Dataset entries:
******************************

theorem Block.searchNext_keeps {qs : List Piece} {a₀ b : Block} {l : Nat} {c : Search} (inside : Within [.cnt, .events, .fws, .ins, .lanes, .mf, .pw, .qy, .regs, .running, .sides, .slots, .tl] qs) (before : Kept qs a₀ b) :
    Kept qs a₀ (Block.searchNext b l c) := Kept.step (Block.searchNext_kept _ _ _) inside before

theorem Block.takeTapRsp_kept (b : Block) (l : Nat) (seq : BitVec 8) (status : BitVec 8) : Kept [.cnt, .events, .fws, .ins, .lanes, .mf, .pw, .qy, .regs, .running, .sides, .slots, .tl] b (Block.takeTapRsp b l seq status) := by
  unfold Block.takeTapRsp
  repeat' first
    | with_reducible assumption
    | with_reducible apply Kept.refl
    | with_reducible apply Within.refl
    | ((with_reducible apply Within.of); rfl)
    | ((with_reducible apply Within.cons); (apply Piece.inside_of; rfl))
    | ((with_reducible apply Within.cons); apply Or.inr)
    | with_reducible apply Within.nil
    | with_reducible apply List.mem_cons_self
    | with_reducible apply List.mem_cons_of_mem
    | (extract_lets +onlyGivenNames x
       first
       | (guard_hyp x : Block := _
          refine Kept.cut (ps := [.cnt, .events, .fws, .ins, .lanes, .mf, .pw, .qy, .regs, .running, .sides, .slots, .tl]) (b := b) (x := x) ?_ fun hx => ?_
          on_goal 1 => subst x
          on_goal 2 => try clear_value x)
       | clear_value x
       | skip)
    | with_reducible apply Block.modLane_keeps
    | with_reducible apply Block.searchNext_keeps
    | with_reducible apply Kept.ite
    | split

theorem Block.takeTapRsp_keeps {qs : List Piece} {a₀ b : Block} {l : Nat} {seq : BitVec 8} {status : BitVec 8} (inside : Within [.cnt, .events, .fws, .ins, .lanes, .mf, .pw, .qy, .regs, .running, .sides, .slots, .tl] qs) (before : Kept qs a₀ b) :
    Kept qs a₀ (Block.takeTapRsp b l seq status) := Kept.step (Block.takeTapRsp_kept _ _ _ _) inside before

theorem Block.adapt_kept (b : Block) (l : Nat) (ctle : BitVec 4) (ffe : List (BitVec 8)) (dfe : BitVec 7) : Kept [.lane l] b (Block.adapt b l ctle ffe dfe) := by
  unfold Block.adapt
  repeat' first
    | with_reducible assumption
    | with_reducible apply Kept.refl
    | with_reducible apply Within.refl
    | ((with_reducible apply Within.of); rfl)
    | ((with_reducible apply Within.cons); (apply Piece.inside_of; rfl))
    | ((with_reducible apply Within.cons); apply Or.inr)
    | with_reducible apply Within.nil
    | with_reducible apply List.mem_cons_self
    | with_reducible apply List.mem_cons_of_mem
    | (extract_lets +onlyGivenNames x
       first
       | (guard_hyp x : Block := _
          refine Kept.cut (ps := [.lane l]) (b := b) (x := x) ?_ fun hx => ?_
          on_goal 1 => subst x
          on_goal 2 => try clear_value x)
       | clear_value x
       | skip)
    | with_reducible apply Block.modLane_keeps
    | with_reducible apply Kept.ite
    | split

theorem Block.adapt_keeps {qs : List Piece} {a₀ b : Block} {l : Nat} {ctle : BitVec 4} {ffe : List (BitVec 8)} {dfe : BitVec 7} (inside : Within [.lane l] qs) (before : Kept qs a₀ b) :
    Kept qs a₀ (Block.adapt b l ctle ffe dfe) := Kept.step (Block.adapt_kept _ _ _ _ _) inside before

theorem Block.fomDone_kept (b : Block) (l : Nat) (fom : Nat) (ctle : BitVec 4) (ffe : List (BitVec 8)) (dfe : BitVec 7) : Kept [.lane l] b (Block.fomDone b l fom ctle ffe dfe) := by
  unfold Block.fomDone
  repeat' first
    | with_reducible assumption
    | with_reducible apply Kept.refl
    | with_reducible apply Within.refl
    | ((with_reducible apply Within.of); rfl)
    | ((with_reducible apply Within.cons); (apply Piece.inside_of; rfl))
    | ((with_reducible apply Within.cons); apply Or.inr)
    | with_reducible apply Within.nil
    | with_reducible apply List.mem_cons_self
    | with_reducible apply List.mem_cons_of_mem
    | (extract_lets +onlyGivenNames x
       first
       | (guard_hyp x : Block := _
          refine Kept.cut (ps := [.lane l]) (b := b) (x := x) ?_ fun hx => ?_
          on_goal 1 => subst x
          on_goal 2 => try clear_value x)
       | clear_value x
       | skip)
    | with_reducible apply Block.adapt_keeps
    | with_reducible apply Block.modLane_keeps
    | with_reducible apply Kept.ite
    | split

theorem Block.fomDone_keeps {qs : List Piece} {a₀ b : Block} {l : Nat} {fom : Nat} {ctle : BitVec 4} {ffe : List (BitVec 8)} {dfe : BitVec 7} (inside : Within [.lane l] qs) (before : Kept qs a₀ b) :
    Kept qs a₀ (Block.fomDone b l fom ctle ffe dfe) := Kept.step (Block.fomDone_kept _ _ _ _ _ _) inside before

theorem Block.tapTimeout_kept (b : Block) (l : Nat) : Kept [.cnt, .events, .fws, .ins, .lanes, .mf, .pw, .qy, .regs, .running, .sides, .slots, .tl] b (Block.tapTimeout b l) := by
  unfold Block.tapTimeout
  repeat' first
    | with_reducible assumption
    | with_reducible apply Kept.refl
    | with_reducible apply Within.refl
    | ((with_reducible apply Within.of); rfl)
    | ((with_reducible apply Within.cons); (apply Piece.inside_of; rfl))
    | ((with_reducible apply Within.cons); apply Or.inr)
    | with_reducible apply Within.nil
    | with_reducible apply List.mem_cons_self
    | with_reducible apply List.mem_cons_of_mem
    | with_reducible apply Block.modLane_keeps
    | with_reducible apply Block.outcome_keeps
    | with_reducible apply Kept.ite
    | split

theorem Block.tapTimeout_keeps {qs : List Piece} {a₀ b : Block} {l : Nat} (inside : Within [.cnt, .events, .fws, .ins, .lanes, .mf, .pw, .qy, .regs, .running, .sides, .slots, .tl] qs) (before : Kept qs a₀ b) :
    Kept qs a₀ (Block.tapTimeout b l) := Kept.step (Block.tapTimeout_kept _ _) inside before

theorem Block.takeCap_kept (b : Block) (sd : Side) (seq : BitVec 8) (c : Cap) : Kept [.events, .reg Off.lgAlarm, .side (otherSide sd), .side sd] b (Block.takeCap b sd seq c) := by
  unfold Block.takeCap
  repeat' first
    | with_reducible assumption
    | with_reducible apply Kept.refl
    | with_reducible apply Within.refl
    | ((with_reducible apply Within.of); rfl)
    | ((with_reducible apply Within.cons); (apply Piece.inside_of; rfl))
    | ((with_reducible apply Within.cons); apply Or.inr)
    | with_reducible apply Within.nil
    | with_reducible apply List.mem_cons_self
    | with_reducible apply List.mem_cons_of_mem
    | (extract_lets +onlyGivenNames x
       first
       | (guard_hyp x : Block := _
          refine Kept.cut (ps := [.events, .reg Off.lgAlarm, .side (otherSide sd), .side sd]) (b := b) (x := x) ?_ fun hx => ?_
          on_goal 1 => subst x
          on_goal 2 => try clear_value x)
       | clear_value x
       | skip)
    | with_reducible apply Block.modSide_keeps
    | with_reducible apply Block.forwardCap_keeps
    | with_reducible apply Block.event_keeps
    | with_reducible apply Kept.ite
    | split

******************************

DESCRIPTION OF THE TASK: Write the entries above out again, verbatim.

RESPONSE BELOW:
theorem Block.searchNext_keeps {qs : List Piece} {a₀ b : Block} {l : Nat} {c : Search} (inside : Within [.cnt, .events, .fws, .ins, .lanes, .mf, .pw, .qy, .regs, .running, .sides, .slots, .tl] qs) (before : Kept qs a₀ b) :
    Kept qs a₀ (Block.searchNext b l c) := Kept.step (Block.searchNext_kept _ _ _) inside before

theorem Block.takeTapRsp_kept (b : Block) (l : Nat) (seq : BitVec 8) (status : BitVec 8) : Kept [.cnt, .events, .fws, .ins, .lanes, .mf, .pw, .qy, .regs, .running, .sides, .slots, .tl] b (Block.takeTapRsp b l seq status) := by
  unfold Block.takeTapRsp
  repeat' first
    | with_reducible assumption
    | with_reducible apply Kept.refl
    | with_reducible apply Within.refl
    | ((with_reducible apply Within.of); rfl)
    | ((with_reducible apply Within.cons); (apply Piece.inside_of; rfl))
    | ((with_reducible apply Within.cons); apply Or.inr)
    | with_reducible apply Within.nil
    | with_reducible apply List.mem_cons_self
    | with_reducible apply List.mem_cons_of_mem
    | (extract_lets +onlyGivenNames x
       first
       | (guard_hyp x : Block := _
          refine Kept.cut (ps := [.cnt, .events, .fws, .ins, .lanes, .mf, .pw, .qy, .regs, .running, .sides, .slots, .tl]) (b := b) (x := x) ?_ fun hx => ?_
          on_goal 1 => subst x
          on_goal 2 => try clear_value x)
       | clear_value x
       | skip)
    | with_reducible apply Block.modLane_keeps
    | with_reducible apply Block.searchNext_keeps
    | with_reducible apply Kept.ite
    | split

theorem Block.takeTapRsp_keeps {qs : List Piece} {a₀ b : Block} {l : Nat} {seq : BitVec 8} {status : BitVec 8} (inside : Within [.cnt, .events, .fws, .ins, .lanes, .mf, .pw, .qy, .regs, .running, .sides, .slots, .tl] qs) (before : Kept qs a₀ b) :
    Kept qs a₀ (Block.takeTapRsp b l seq status) := Kept.step (Block.takeTapRsp_kept _ _ _ _) inside before

theorem Block.adapt_kept (b : Block) (l : Nat) (ctle : BitVec 4) (ffe : List (BitVec 8)) (dfe : BitVec 7) : Kept [.lane l] b (Block.adapt b l ctle ffe dfe) := by
  unfold Block.adapt
  repeat' first
    | with_reducible assumption
    | with_reducible apply Kept.refl
    | with_reducible apply Within.refl
    | ((with_reducible apply Within.of); rfl)
    | ((with_reducible apply Within.cons); (apply Piece.inside_of; rfl))
    | ((with_reducible apply Within.cons); apply Or.inr)
    | with_reducible apply Within.nil
    | with_reducible apply List.mem_cons_self
    | with_reducible apply List.mem_cons_of_mem
    | (extract_lets +onlyGivenNames x
       first
       | (guard_hyp x : Block := _
          refine Kept.cut (ps := [.lane l]) (b := b) (x := x) ?_ fun hx => ?_
          on_goal 1 => subst x
          on_goal 2 => try clear_value x)
       | clear_value x
       | skip)
    | with_reducible apply Block.modLane_keeps
    | with_reducible apply Kept.ite
    | split

theorem Block.adapt_keeps {qs : List Piece} {a₀ b : Block} {l : Nat} {ctle : BitVec 4} {ffe : List (BitVec 8)} {dfe : BitVec 7} (inside : Within [.lane l] qs) (before : Kept qs a₀ b) :
    Kept qs a₀ (Block.adapt b l ctle ffe dfe) := Kept.step (Block.adapt_kept _ _ _ _ _) inside before

theorem Block.fomDone_kept (b : Block) (l : Nat) (fom : Nat) (ctle : BitVec 4) (ffe : List (BitVec 8)) (dfe : BitVec 7) : Kept [.lane l] b (Block.fomDone b l fom ctle ffe dfe) := by
  unfold Block.fomDone
  repeat' first
    | with_reducible assumption
    | with_reducible apply Kept.refl
    | with_reducible apply Within.refl
    | ((with_reducible apply Within.of); rfl)
    | ((with_reducible apply Within.cons); (apply Piece.inside_of; rfl))
    | ((with_reducible apply Within.cons); apply Or.inr)
    | with_reducible apply Within.nil
    | with_reducible apply List.mem_cons_self
    | with_reducible apply List.mem_cons_of_mem
    | (extract_lets +onlyGivenNames x
       first
       | (guard_hyp x : Block := _
          refine Kept.cut (ps := [.lane l]) (b := b) (x := x) ?_ fun hx => ?_
          on_goal 1 => subst x
          on_goal 2 => try clear_value x)
       | clear_value x
       | skip)
    | with_reducible apply Block.adapt_keeps
    | with_reducible apply Block.modLane_keeps
    | with_reducible apply Kept.ite
    | split

theorem Block.fomDone_keeps {qs : List Piece} {a₀ b : Block} {l : Nat} {fom : Nat} {ctle : BitVec 4} {ffe : List (BitVec 8)} {dfe : BitVec 7} (inside : Within [.lane l] qs) (before : Kept qs a₀ b) :
    Kept qs a₀ (Block.fomDone b l fom ctle ffe dfe) := Kept.step (Block.fomDone_kept _ _ _ _ _ _) inside before

theorem Block.tapTimeout_kept (b : Block) (l : Nat) : Kept [.cnt, .events, .fws, .ins, .lanes, .mf, .pw, .qy, .regs, .running, .sides, .slots, .tl] b (Block.tapTimeout b l) := by
  unfold Block.tapTimeout
  repeat' first
    | with_reducible assumption
    | with_reducible apply Kept.refl
    | with_reducible apply Within.refl
    | ((with_reducible apply Within.of); rfl)
    | ((with_reducible apply Within.cons); (apply Piece.inside_of; rfl))
    | ((with_reducible apply Within.cons); apply Or.inr)
    | with_reducible apply Within.nil
    | with_reducible apply List.mem_cons_self
    | with_reducible apply List.mem_cons_of_mem
    | with_reducible apply Block.modLane_keeps
    | with_reducible apply Block.outcome_keeps
    | with_reducible apply Kept.ite
    | split

theorem Block.tapTimeout_keeps {qs : List Piece} {a₀ b : Block} {l : Nat} (inside : Within [.cnt, .events, .fws, .ins, .lanes, .mf, .pw, .qy, .regs, .running, .sides, .slots, .tl] qs) (before : Kept qs a₀ b) :
    Kept qs a₀ (Block.tapTimeout b l) := Kept.step (Block.tapTimeout_kept _ _) inside before

theorem Block.takeCap_kept (b : Block) (sd : Side) (seq : BitVec 8) (c : Cap) : Kept [.events, .reg Off.lgAlarm, .side (otherSide sd), .side sd] b (Block.takeCap b sd seq c) := by
  unfold Block.takeCap
  repeat' first
    | with_reducible assumption
    | with_reducible apply Kept.refl
    | with_reducible apply Within.refl
    | ((with_reducible apply Within.of); rfl)
    | ((with_reducible apply Within.cons); (apply Piece.inside_of; rfl))
    | ((with_reducible apply Within.cons); apply Or.inr)
    | with_reducible apply Within.nil
    | with_reducible apply List.mem_cons_self
    | with_reducible apply List.mem_cons_of_mem
    | (extract_lets +onlyGivenNames x
       first
       | (guard_hyp x : Block := _
          refine Kept.cut (ps := [.events, .reg Off.lgAlarm, .side (otherSide sd), .side sd]) (b := b) (x := x) ?_ fun hx => ?_
          on_goal 1 => subst x
          on_goal 2 => try clear_value x)
       | clear_value x
       | skip)
    | with_reducible apply Block.modSide_keeps
    | with_reducible apply Block.forwardCap_keeps
    | with_reducible apply Block.event_keeps
    | with_reducible apply Kept.ite
    | split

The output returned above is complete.